Je reste étrangement angoissé par l’enjeu que représente le travail. J’ai peur d’être au chômage, en particulier dans le contexte de tension qui règne actuellement dans mon secteur. Mais il est certain que ce filet familial m’apporte une vraie légèreté quant à mes choix de vie. Je ne vivais que depuis quelques mois dans l’appartement parisien quand une bonne occasion professionnelle s’est présentée au Danemark.
A ce moment-là, la situation s’était dégradée dans mon travail, alors, malgré pas mal d’hésitations, j’ai décidé de partir, soutenu par ma famille. Là-bas, nous avons emménagé d’abord en location, avec ma copine, qui travaille comme free-lance dans le cinéma d’animation : un 55 mètres carrés, pour 2 000 euros de loyer. C’était désormais possible, puisque mon salaire avait sensiblement augmenté du fait de ce changement d’emploi.
Depuis peu, nous avons acheté tous les deux à Copenhague : un trois-pièces – peut-être pour accueillir un enfant dans quelques années –, pour lequel notre prêt nous revient à 1 200 euros par mois. L’intégralité de l’apport vient de moi, car j’ai bien plus d’épargne que ma compagne : plus de 100 000 euros de capital, en raison de donations familiales survenues au moment de la vente de l’entreprise de mon père. Nous avons passé un contrat de copropriété – elle détient 40 % des parts et moi 60 % –, mais nous avons décidé de prendre toutes les décisions sur un pied d’égalité en ce qui concerne le lieu.

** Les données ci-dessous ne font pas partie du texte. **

-- ==== Sys2Proof/Machine/Ops.lean ====
section
/-! DEFINITION. The shared operations: the tables' entries, the sample memory, the arithmetic of samples, what the bar
clock's values derive, and the forming of reports and replies. -/

namespace Sys2Proof.Machine

/-! ### Entries of the tables -/

/-- A track record. -/
def State.track (s : State) (t : TrackId) : Track := s.tracks.get t

/-- The state with one track record replaced. -/
def State.setTrack (s : State) (t : TrackId) (r : Track) : State :=
  { s with tracks := s.tracks.set t.val r t.isLt }

/-- The state with one track record changed. -/
def State.modTrack (s : State) (t : TrackId) (f : Track → Track) : State := s.setTrack t (f (s.track t))

/-- The state whose mix of this frame still has this as it stood before the frame's request (log 44). -/
def State.hear (s : State) (h : Heard) : State := { s with mix := { s.mix with heard := h } }

/-- A layer record; none is FREE. -/
def State.layer (s : State) (x : LayerId) : Option Layer := s.layers.get x

/-- The state with one layer record replaced. -/
def State.setLayer (s : State) (x : LayerId) (o : Option Layer) : State :=
  { s with layers := s.layers.set x.val o x.isLt }

/-- The state with one layer record changed, if it is in use. -/
def State.modLayer (s : State) (x : LayerId) (f : Layer → Layer) : State := s.setLayer x ((s.layer x).map f)

/-- A head record; none is IDLE. -/
def State.head (s : State) : HeadId → Option Recording
  | .h0 => s.head0
  | .h1 => s.head1

/-- The state with one head record replaced. -/
def State.setHead (s : State) (h : HeadId) (r : Option Recording) : State :=
  match h with
  | .h0 => { s with head0 := r }
  | .h1 => { s with head1 := r }

/-- The state with one head record changed, if the head is busy. -/
def State.modHead (s : State) (h : HeadId) (f : Recording → Recording) : State := s.setHead h ((s.head h).map f)

/-- How many heads are busy (R67). -/
def State.headsBusy (s : State) : Nat := s.head0.toList.length + s.head1.toList.length

/-- The lowest-numbered IDLE head (R68). -/
def State.idleHead (s : State) : Option HeadId :=
  if s.head0 = none then some .h0 else if s.head1 = none then some .h1 else none

/-- The head that records on a track (R81). -/
def State.headOn (s : State) (t : TrackId) : Option HeadId :=
  if s.head0.map (·.track) = some t then some .h0
  else if s.head1.map (·.track) = some t then some .h1 else none

/-- A head is making a defining recording (R36, R69). -/
def State.definingRuns (s : State) : Bool :=
  s.head0.map (·.mode) = some .defining || s.head1.map (·.mode) = some .defining

/-- The layer records in use (R3). -/
def State.inUse (s : State) : List LayerId := (List.finRange 56).filter fun x => (s.layer x).isSome

/-- The lowest-numbered FREE layer record (R4). -/
def State.freeRecord (s : State) : Option LayerId := (List.finRange 56).find? fun x => (s.layer x).isNone

/-- A track's state (R2). -/
inductive TrackState where
  | empty
  | recording
  | play
  | dub
  deriving DecidableEq, Repr

/-- A track state's code (R24). -/
def TrackState.code : TrackState → Byte
  | .empty => 0
  | .recording => 1
  | .play => 2
  | .dub => 3

/-- A layer record is FILLING. -/
def State.filling (s : State) (x : LayerId) : Bool := (s.layer x).map (·.state) = some .filling

/-- The track's state, as its stack determines it (R2). -/
def State.trackState (s : State) (t : TrackId) : TrackState :=
  match (s.track t).stack.getLast? with
  | none => .empty
  | some x => if s.filling x then (if (s.track t).stack.length = 1 then .recording else .dub) else .play

/-- A layer's place on its track's stack, from the bottom; the stack's length if it is not on it (R130). -/
def State.stackPos (s : State) (t : TrackId) (x : LayerId) : Nat := (s.track t).stack.findIdx (· == x)

/-- Stack length plus reservations (R12). -/
def Track.places (r : Track) : Nat := r.stack.length + r.reservations

/-! ### The sample memory (00_scope; R91) -/

/-- One past the last byte address: 4,096 blocks of 4,096 samples of two bytes. -/
def memorySize : Nat := 33554432

/-- The canonical form: addresses strictly rising and inside the memory, no byte that reads as an unlisted one. -/
abbrev Memory.wf (m : Memory) : Prop :=
  m.Pairwise (fun a b => a.1 < b.1) ∧ ∀ c ∈ m, c.1 < memorySize ∧ c.2 ≠ 0

/-- What an address that is not listed reads as (log 20). -/
def unlistedByte : Byte := 0

/-- The byte at an address. -/
def Memory.read : Memory → Nat → Byte
  | [], _ => unlistedByte
  | c :: m, a => if c.1 = a then c.2 else Memory.read m a

/-- The memory with one byte written; a byte that reads as an unlisted one is not listed. -/
def Memory.write : Memory → Nat → Byte → Memory
  | [], a, v => if v = unlistedByte then [] else [(a, v)]
  | c :: m, a, v =>
    if a < c.1 then (if v = unlistedByte then c :: m else (a, v) :: c :: m)
    else if a = c.1 then (if v = unlistedByte then m else (a, v) :: m)
    else c :: Memory.write m a v

/-- The memory with the bytes lo..hi − 1 set to zero. -/
def Memory.clearRange (m : Memory) (lo hi : Nat) : Memory := m.filter fun c => !(lo ≤ c.1 && c.1 < hi)

/-- The bytes of one block that are listed. -/
def Memory.blockCells (m : Memory) (b : BlockId) : Memory :=
  m.filter fun c => b.val * 8192 ≤ c.1 && c.1 < b.val * 8192 + 8192

/-- The address of a sample's low byte: frame f of block b (log 20). -/
def sampleAddr (b : BlockId) (f : Nat) : Nat := (b.val * 4096 + f % 4096) * 2

/-- One sample. -/
def Memory.sample (m : Memory) (b : BlockId) (f : Nat) : Sample :=
  m.read (sampleAddr b f + 1) ++ m.read (sampleAddr b f)

/-- The memory with one sample written, low byte first. -/
def Memory.writeSample (m : Memory) (b : BlockId) (f : Nat) (x : Sample) : Memory :=
  (m.write (sampleAddr b f) (x.extractLsb' 0 8)).write (sampleAddr b f + 1) (x.extractLsb' 8 8)

/-- The memory with frames lo..hi − 1 of a block set to zero. -/
def Memory.clearFrames (m : Memory) (b : BlockId) (lo hi : Nat) : Memory :=
  m.clearRange ((b.val * 4096 + lo) * 2) ((b.val * 4096 + hi) * 2)

/-! ### Arithmetic of samples (R139) -/

/-- A value clamped to the sample range. -/
def clamp (x : Int) : Int := if x < -32768 then -32768 else if 32767 < x then 32767 else x

/-- A saturating sum: exact over its terms, clamped once. -/
def satSum (l : List Int) : Int := clamp l.sum

/-- A level applied to a sample: s × v / 128, truncated toward zero, saturated. -/
def applyLevel (v : Byte) (x : Int) : Int := clamp ((x * v.toNat).tdiv 128)

/-- A value within the sample range as a sample. -/
def toSample (x : Int) : Sample := BitVec.ofInt 16 x

/-! ### What the bar clock's values derive -/

/-- Bar frames, B × 48 × P (R29). -/
def Clock.barFrames (c : Clock) : Nat := c.b * 48 * c.p

/-- LF, L × bar frames; 0 while L is not established (R29). -/
def Clock.loopFrames (c : Clock) : Nat := (c.loop.getD 0) * c.barFrames

/-- The number of map indices a length in frames covers. -/
def blocksFor (frames : Nat) : Nat := (frames + 4095) / 4096

/-- The map length of a span: ceil(s × LF / 4096) (R4). -/
def Clock.mapLength (c : Clock) (span : Span) : Nat := blocksFor (span.loops * c.loopFrames)

/-- A track's length in frames: span × LF (R80). -/
def State.trackFrames (s : State) (t : TrackId) : Nat :=
  (((s.track t).span.map Span.loops).getD 0) * s.clock.loopFrames

/-- A track's position (R11). -/
def State.trackPos (s : State) (t : TrackId) : Nat := (s.track t).pass * s.clock.loopFrames + s.clock.loopPos

/-- The supervisor is READY. -/
def State.isReady (s : State) : Bool := s.sup.state = .ready

/-- The frame that begins now is a TICK boundary that is not taken yet (R30). -/
def State.tickDue (s : State) : Bool := s.sup.state = .ready && s.clock.divider = 0 && !s.clock.dividerSet

/-- The song moves: RUNNING, and the start instant taken (R33; log 8). -/
def State.moving (s : State) : Bool := s.clock.transport = .running && s.clock.startMark = .none

/-- The frame that begins now is a BAR boundary that is not taken yet (R31). -/
def State.barAhead (s : State) : Bool :=
  s.tickDue && s.moving && s.clock.tick = 47 && s.clock.beat + 1 = s.clock.b

/-- The song bar of the frame that begins now, a BAR boundary not taken yet counted as taken (R3, R71, R130; log 41). -/
def State.songBarNow (s : State) : Half := if s.barAhead then s.clock.songBar + 1 else s.clock.songBar

/-- The song bar and the beat that the BAR boundary to come reaches (R31). -/
def State.atNextBar (s : State) : State :=
  { s with clock := { s.clock with tick := 0, beat := 0, songBar := s.clock.songBar + 1 } }

/-- The frame that begins now is a LOOP boundary that is not taken yet, and whose advance of the pass indices is still to
come (R10, R31). -/
def State.loopAhead (s : State) : Bool :=
  s.barAhead && !s.clock.loopSet
    && (match s.clock.loop with
        | none => true
        | some l => s.clock.bar + 1 = l)

/-- The pass index with which a track leaves this instant, an advance not yet taken counted as taken (R10, R57). -/
def State.leavingPass (s : State) (t : TrackId) : Nat :=
  if s.clock.startMark = .start then 0
  else
    match (s.track t).span with
    | none => 0
    | some span =>
      if s.loopAhead && !(s.track t).passSet then ((s.track t).pass + 1) % span.loops else (s.track t).pass

/-- A track that gains a span takes it and its pass index; at a LOOP boundary not yet taken, that boundary's advance
does not apply to it (R10). -/
def State.gainSpan (s : State) (t : TrackId) (span : Span) (pass : Nat) : State :=
  s.modTrack t fun r => { r with span := some span, pass := pass, passSet := s.loopAhead }

/-- A track's span is absent while its stack, its redo list and its reservations are all empty (R9), and its pass index
is then 0 (R10). -/
def State.trimSpan (s : State) (t : TrackId) : State :=
  s.modTrack t fun r =>
    if r.stack = [] ∧ r.redo = [] ∧ r.reservations = 0 then { r with span := none, pass := 0, passSet := false } else r

/-- Every pass index is set to 0 (R10). -/
def State.zeroPasses (s : State) : State :=
  { s with tracks := s.tracks.map fun r => { r with pass := 0, passSet := false } }

/-- One track's advance at a LOOP boundary (R10). -/
def Track.advancePass (r : Track) : Track :=
  match r.span with
  | none => { r with passSet := false }
  | some span => if r.passSet then { r with passSet := false } else { r with pass := (r.pass + 1) % span.loops }

/-- The pass indices' advance at a LOOP boundary (R10). -/
def State.advancePasses (s : State) : State := { s with tracks := s.tracks.map Track.advancePass }

/-! ### Frames on the line (R182, R183) -/

/-- The sum of a list of bytes modulo 256. -/
def byteSum (l : List Byte) : Byte := l.foldr (· + ·) 0

/-- LEN, KIND, TAG and the payload. -/
def frameBody (f : Frame) : List Byte := byte f.payload.length :: f.kind :: f.tag :: f.payload

/-- CHECK, which makes the sum of a frame's bytes after the start byte 0 modulo 256 (R182). -/
def frameCheck (f : Frame) : Byte := -byteSum (frameBody f)

/-- A frame as the line carries it (R182). -/
def frameWire (f : Frame) : List Byte := 0xB7 :: (frameBody f ++ [frameCheck f])

/-- The frame that a list of bytes spells: a start byte, a LEN of at most 56, that many payload bytes, and a CHECK that
makes the sum 0 (R182, R183). -/
def frameOf : List Byte → Option Frame
  | start :: len :: kind :: tag :: rest =>
    if start = 0xB7 ∧ payloadFits rest.dropLast = true ∧ rest.length = len.toNat + 1
        ∧ byteSum (len :: kind :: tag :: rest) = 0 then
      some { kind := kind, tag := tag, payload := rest.dropLast }
    else none
  | _ => none

/-! ### Reports and replies (R184, R186) -/

/-- Report places in use. -/
def Link.reportsQueued (l : Link) : Nat := (l.tx.filter fun f => f.kind.toNat < 0x80).length

/-- Reply places in use: reserved for a queued request, or holding a reply. -/
def Link.replyPlaces (l : Link) : Nat := l.requests.length + (l.tx.filter fun f => !(f.kind.toNat < 0x80)).length

/-- A frame joins the transmit queue. -/
def State.send (s : State) (f : Frame) : State := { s with link := { s.link with tx := s.link.tx ++ [f] } }

/-- The report header: song bar and beat in bar (R45). -/
def State.header (s : State) : List Byte := le2 s.clock.songBar.toNat ++ [byte s.clock.beat]

/-- A report of this kind is formed: its member of the report enable set is on, and HELLO always (R187). -/
def State.reportEnabled (s : State) (r : Report) : Bool := r == .hello || s.link.enables.getLsbD r.bit

/-- A report with a given header. None is formed while a reset is in force (R168) or while its kind is disabled; one
formed while 16 are queued is lost (R186). -/
def State.reportWith (s : State) (header : List Byte) (r : Report) (fields : List Byte) : State :=
  if s.sup.state = .reset then s
  else if !s.reportEnabled r then s
  else if s.link.reportsQueued < 16 then s.send { kind := r.kind, tag := 0, payload := header ++ fields }
  else { s with link := { s.link with lost := true } }

/-- A report, with the header of the instant at which it is formed (R45). -/
def State.report (s : State) (r : Report) (fields : List Byte) : State := s.reportWith s.header r fields

/-- A reply: the request's kind + 0x80 and its tag (R184). -/
def State.reply (s : State) (kind tag : Byte) (payload : List Byte) : State :=
  s.send { kind := kind + 0x80, tag := tag, payload := payload }

end Sys2Proof.Machine
end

Il était important pour moi de contribuer à hauteur de mes capacités, et de lui éviter de toucher à ses économies, afin qu’elle puisse conserver son autonomie en cas de séparation. De manière générale, c’est une question fondamentale dans notre couple, nos revenus étant également très différents, puisque ma compagne gagne environ 2 900 euros par mois, et a des revenus fluctuants. Nous réfléchissons à la meilleure manière de répartir le budget afin qu’elle ne soit pas trop lésée.